REQUIRED ACTION
Reproduce the records below exactly, but only between the lines holding "-- ==== Sys2Proof/Machine/FieldCommands.lean" and "plain residues. -/", inclusive.

(RECORDED DATA begins)

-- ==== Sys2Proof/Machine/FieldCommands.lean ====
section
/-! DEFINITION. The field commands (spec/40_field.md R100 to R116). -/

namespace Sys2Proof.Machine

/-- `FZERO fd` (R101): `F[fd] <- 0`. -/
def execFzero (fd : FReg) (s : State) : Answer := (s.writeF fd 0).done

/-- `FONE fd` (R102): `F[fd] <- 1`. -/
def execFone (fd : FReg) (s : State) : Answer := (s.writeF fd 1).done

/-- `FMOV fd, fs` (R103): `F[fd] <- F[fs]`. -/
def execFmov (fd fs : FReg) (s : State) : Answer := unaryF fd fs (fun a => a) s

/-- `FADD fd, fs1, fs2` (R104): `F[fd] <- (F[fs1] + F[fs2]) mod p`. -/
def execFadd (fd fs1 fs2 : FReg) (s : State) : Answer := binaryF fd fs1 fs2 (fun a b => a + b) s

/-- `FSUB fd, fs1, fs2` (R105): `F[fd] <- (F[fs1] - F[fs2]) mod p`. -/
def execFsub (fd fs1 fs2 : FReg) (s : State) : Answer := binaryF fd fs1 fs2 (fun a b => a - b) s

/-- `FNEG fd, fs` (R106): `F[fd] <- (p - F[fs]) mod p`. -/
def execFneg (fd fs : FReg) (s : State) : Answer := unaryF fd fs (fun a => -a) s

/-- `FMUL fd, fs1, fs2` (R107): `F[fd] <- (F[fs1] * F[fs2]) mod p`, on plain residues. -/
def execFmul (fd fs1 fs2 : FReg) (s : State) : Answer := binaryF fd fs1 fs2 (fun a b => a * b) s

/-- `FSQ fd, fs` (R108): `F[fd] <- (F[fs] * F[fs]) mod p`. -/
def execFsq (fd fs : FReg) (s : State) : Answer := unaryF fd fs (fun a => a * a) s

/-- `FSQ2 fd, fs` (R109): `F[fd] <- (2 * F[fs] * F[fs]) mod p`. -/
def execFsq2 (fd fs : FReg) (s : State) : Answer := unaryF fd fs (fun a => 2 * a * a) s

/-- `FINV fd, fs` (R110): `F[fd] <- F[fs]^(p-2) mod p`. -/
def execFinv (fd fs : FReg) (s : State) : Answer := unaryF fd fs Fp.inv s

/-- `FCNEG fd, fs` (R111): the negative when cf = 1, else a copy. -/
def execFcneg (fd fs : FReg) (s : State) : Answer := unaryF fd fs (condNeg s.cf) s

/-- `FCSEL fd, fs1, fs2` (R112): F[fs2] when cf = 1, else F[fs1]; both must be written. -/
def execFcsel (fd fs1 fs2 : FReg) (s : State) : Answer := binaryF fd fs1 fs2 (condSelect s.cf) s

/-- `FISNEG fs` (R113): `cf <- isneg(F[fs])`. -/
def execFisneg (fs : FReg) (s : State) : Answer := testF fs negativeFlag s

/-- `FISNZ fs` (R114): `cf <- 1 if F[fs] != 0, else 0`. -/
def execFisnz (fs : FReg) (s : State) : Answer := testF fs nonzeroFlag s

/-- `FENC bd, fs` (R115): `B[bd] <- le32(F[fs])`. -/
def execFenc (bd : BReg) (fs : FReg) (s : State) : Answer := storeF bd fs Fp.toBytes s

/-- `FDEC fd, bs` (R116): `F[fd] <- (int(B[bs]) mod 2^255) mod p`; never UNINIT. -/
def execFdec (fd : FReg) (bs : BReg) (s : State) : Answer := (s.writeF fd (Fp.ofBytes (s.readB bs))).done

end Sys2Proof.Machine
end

(RECORDED DATA ends)
(RECORDED DATA begins)

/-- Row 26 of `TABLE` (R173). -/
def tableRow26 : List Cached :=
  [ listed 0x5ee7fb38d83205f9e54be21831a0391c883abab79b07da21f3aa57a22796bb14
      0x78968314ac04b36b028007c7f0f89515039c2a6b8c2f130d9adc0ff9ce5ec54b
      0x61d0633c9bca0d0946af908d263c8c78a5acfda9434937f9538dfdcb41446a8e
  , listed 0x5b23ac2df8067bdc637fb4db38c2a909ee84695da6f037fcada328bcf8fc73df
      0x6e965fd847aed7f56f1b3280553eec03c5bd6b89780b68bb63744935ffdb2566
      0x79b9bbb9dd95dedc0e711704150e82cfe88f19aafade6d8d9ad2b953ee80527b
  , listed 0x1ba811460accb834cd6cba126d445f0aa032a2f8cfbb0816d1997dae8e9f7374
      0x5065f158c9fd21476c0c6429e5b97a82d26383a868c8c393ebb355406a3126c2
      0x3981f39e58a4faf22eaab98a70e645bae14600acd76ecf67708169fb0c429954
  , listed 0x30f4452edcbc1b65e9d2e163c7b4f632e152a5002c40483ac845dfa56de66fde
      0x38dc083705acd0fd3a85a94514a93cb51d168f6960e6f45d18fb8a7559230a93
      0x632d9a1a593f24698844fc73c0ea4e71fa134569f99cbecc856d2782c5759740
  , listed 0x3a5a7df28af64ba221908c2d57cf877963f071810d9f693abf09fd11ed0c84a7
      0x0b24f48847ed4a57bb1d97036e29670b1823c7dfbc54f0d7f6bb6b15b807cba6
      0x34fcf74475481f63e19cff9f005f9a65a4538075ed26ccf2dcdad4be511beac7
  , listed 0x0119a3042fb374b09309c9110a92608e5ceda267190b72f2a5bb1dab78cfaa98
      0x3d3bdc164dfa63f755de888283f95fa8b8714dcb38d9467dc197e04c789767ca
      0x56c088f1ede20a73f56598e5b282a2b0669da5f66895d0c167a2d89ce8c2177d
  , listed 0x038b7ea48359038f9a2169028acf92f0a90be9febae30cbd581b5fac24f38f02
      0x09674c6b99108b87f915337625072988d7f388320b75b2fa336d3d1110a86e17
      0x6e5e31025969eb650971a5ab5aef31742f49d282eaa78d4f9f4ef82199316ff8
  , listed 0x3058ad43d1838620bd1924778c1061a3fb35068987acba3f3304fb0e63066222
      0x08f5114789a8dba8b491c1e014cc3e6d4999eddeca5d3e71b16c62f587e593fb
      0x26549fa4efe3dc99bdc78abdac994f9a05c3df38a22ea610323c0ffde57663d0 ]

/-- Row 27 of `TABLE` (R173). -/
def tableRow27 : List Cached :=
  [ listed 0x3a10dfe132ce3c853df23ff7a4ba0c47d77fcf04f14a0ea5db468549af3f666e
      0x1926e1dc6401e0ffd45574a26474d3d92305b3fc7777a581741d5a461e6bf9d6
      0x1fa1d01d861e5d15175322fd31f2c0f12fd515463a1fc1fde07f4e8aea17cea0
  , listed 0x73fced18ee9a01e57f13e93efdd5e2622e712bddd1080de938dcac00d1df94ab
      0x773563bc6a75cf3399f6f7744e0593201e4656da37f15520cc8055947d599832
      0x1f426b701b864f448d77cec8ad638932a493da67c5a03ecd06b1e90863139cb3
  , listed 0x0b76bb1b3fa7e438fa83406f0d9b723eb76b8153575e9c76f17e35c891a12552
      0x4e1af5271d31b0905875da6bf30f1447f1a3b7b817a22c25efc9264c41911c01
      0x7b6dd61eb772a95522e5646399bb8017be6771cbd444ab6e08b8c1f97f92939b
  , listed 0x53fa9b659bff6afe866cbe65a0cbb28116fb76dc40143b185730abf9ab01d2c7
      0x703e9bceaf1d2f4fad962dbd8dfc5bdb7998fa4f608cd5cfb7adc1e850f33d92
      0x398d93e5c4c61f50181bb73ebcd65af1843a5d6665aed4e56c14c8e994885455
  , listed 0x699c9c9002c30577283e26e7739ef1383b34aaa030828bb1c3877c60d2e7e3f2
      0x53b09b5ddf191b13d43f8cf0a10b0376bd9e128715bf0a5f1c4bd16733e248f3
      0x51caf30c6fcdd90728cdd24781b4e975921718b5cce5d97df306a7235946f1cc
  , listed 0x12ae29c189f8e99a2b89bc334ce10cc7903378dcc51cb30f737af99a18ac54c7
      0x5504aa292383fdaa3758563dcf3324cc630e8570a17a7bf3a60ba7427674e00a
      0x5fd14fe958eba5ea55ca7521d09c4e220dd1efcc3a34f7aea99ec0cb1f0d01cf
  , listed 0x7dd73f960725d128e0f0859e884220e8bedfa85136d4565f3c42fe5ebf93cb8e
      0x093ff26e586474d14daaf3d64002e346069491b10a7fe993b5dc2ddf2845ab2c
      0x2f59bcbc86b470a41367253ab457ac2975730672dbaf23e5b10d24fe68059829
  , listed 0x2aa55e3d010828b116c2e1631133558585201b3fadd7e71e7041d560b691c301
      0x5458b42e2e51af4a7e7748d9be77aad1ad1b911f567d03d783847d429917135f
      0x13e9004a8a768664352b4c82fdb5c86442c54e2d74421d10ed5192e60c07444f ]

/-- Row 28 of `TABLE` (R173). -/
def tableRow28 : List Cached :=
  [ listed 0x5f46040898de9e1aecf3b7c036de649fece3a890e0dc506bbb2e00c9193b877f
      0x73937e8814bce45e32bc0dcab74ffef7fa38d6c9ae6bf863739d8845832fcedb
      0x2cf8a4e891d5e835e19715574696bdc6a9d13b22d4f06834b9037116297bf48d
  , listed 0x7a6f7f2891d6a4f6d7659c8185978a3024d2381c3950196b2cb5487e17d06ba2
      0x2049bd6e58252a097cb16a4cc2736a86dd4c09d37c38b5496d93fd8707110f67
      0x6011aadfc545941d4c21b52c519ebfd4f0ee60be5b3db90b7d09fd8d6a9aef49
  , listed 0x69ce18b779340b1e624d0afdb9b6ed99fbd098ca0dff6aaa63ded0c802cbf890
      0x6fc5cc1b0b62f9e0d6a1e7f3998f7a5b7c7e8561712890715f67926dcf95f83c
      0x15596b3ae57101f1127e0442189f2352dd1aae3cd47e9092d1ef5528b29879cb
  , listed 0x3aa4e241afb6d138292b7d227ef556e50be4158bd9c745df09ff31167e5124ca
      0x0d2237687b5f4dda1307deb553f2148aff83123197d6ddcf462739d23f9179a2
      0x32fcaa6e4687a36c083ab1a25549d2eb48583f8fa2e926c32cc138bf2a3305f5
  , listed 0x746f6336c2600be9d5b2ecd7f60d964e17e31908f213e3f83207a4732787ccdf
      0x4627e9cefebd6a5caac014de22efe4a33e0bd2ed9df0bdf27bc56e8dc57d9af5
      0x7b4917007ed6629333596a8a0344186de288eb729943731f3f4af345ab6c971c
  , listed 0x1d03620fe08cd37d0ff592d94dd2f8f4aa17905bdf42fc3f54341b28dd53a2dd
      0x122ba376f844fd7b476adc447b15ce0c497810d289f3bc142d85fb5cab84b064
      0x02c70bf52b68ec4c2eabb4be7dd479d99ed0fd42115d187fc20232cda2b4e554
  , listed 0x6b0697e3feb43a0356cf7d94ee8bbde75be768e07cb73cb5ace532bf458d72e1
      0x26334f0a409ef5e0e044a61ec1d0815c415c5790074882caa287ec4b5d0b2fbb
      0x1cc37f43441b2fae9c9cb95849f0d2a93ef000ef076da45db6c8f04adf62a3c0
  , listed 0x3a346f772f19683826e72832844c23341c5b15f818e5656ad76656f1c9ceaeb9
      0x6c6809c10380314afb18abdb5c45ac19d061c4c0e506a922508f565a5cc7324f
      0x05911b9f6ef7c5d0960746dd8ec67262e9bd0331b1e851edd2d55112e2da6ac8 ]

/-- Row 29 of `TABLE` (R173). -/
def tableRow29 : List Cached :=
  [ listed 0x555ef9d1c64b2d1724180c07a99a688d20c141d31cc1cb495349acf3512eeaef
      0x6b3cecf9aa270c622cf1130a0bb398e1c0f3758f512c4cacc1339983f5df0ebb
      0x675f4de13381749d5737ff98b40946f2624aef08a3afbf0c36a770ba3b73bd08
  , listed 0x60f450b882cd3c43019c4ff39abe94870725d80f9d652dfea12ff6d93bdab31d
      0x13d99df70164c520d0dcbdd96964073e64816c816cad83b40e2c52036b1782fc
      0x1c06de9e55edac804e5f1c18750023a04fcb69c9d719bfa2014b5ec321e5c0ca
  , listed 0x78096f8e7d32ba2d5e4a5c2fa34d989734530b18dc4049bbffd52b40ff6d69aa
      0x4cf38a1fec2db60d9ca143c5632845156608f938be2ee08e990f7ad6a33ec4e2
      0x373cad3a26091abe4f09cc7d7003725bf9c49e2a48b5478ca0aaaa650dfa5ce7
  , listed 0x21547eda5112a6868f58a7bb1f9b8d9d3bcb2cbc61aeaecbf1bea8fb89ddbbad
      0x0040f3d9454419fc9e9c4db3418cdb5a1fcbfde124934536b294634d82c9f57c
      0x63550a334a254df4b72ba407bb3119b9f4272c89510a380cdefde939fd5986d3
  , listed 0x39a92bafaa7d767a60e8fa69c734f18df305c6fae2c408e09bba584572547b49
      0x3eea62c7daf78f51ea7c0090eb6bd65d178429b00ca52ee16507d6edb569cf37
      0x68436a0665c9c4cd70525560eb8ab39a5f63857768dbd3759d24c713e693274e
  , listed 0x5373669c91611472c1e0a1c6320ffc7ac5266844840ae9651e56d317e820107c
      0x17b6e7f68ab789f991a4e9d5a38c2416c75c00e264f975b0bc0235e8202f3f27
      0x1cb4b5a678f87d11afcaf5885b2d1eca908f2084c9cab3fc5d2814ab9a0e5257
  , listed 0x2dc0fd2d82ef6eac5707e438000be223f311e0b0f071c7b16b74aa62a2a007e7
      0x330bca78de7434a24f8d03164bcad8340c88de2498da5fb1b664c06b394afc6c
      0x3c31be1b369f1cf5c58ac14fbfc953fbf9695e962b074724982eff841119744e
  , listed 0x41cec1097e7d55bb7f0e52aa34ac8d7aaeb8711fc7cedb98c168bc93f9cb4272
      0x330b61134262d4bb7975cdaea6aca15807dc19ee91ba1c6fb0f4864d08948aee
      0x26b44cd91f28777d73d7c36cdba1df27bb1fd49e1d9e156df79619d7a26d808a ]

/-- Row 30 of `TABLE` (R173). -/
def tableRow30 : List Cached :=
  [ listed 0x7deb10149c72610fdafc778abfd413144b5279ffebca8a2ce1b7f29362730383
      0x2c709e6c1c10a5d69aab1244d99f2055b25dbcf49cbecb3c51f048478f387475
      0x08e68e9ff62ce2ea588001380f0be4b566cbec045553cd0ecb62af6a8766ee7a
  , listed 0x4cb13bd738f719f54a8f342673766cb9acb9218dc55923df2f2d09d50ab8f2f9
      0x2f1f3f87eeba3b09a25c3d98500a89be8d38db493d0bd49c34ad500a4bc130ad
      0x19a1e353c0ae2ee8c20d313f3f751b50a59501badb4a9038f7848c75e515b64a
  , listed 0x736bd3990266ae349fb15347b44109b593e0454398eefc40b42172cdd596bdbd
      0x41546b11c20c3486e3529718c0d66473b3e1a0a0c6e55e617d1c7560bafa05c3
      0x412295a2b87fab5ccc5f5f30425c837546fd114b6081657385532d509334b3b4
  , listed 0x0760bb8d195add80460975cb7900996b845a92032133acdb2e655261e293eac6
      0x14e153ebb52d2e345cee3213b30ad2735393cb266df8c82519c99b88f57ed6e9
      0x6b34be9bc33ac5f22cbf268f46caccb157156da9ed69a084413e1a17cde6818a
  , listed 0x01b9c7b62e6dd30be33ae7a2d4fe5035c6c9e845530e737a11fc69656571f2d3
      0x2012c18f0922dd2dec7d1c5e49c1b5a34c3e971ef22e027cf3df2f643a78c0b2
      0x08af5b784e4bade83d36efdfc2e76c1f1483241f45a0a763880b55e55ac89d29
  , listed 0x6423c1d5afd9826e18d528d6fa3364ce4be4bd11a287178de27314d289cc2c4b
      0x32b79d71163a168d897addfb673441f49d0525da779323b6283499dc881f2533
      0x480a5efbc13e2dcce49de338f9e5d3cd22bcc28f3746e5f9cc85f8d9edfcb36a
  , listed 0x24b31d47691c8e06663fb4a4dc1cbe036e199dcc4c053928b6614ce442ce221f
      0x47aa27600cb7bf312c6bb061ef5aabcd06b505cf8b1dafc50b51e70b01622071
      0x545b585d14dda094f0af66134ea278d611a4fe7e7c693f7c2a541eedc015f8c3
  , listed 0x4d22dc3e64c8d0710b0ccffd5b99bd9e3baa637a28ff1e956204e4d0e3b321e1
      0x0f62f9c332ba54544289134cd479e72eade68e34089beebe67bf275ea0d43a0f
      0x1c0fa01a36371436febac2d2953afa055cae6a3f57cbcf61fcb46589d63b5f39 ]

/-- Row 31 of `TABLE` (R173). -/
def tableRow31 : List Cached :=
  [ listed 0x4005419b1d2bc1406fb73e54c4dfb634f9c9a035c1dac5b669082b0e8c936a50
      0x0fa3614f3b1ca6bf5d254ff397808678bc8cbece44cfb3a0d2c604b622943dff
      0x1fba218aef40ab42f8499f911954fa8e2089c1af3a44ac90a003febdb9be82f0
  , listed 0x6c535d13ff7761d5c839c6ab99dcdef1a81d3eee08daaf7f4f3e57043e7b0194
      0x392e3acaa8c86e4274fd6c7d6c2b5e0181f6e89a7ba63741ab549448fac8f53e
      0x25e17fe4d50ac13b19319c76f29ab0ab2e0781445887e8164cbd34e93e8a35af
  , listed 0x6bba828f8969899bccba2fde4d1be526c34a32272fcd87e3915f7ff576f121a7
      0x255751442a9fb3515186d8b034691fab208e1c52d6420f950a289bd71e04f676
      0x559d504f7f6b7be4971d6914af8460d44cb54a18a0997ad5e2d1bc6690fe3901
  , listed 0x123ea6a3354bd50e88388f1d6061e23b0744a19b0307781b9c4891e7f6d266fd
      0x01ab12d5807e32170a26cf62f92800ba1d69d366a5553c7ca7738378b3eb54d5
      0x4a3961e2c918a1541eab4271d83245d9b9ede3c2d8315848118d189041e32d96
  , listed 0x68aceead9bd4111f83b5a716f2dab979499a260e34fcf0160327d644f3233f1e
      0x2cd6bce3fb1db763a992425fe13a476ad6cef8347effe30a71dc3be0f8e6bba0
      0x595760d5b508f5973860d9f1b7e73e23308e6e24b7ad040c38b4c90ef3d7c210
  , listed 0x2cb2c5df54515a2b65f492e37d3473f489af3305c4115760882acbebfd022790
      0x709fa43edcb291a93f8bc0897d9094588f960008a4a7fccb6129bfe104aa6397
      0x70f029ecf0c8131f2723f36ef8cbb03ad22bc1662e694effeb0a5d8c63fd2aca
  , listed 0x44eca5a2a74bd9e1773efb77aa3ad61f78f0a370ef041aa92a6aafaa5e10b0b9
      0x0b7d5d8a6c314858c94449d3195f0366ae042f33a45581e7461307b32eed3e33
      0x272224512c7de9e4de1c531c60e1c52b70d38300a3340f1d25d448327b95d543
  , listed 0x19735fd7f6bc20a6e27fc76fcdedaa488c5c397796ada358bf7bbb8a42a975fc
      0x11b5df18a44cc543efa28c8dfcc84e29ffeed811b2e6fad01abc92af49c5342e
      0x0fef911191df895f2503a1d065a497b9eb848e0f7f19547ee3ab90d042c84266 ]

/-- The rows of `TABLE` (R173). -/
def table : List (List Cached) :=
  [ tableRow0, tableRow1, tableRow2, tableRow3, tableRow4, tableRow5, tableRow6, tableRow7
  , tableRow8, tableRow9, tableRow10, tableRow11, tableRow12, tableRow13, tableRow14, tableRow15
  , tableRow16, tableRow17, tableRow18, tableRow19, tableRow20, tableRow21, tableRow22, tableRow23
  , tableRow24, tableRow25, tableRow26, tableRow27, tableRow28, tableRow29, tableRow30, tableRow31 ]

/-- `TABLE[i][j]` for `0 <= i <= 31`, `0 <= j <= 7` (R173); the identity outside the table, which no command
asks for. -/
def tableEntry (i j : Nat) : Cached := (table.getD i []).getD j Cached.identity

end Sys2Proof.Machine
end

(RECORDED DATA ends)

RESPONSE
-- ==== Sys2Proof/Machine/FieldCommands.lean ====
section
/-! DEFINITION. The field commands (spec/40_field.md R100 to R116). -/

namespace Sys2Proof.Machine

/-- `FZERO fd` (R101): `F[fd] <- 0`. -/
def execFzero (fd : FReg) (s : State) : Answer := (s.writeF fd 0).done

/-- `FONE fd` (R102): `F[fd] <- 1`. -/
def execFone (fd : FReg) (s : State) : Answer := (s.writeF fd 1).done

/-- `FMOV fd, fs` (R103): `F[fd] <- F[fs]`. -/
def execFmov (fd fs : FReg) (s : State) : Answer := unaryF fd fs (fun a => a) s

/-- `FADD fd, fs1, fs2` (R104): `F[fd] <- (F[fs1] + F[fs2]) mod p`. -/
def execFadd (fd fs1 fs2 : FReg) (s : State) : Answer := binaryF fd fs1 fs2 (fun a b => a + b) s

/-- `FSUB fd, fs1, fs2` (R105): `F[fd] <- (F[fs1] - F[fs2]) mod p`. -/
def execFsub (fd fs1 fs2 : FReg) (s : State) : Answer := binaryF fd fs1 fs2 (fun a b => a - b) s

/-- `FNEG fd, fs` (R106): `F[fd] <- (p - F[fs]) mod p`. -/
def execFneg (fd fs : FReg) (s : State) : Answer := unaryF fd fs (fun a => -a) s

/-- `FMUL fd, fs1, fs2` (R107): `F[fd] <- (F[fs1] * F[fs2]) mod p`, on plain residues. -/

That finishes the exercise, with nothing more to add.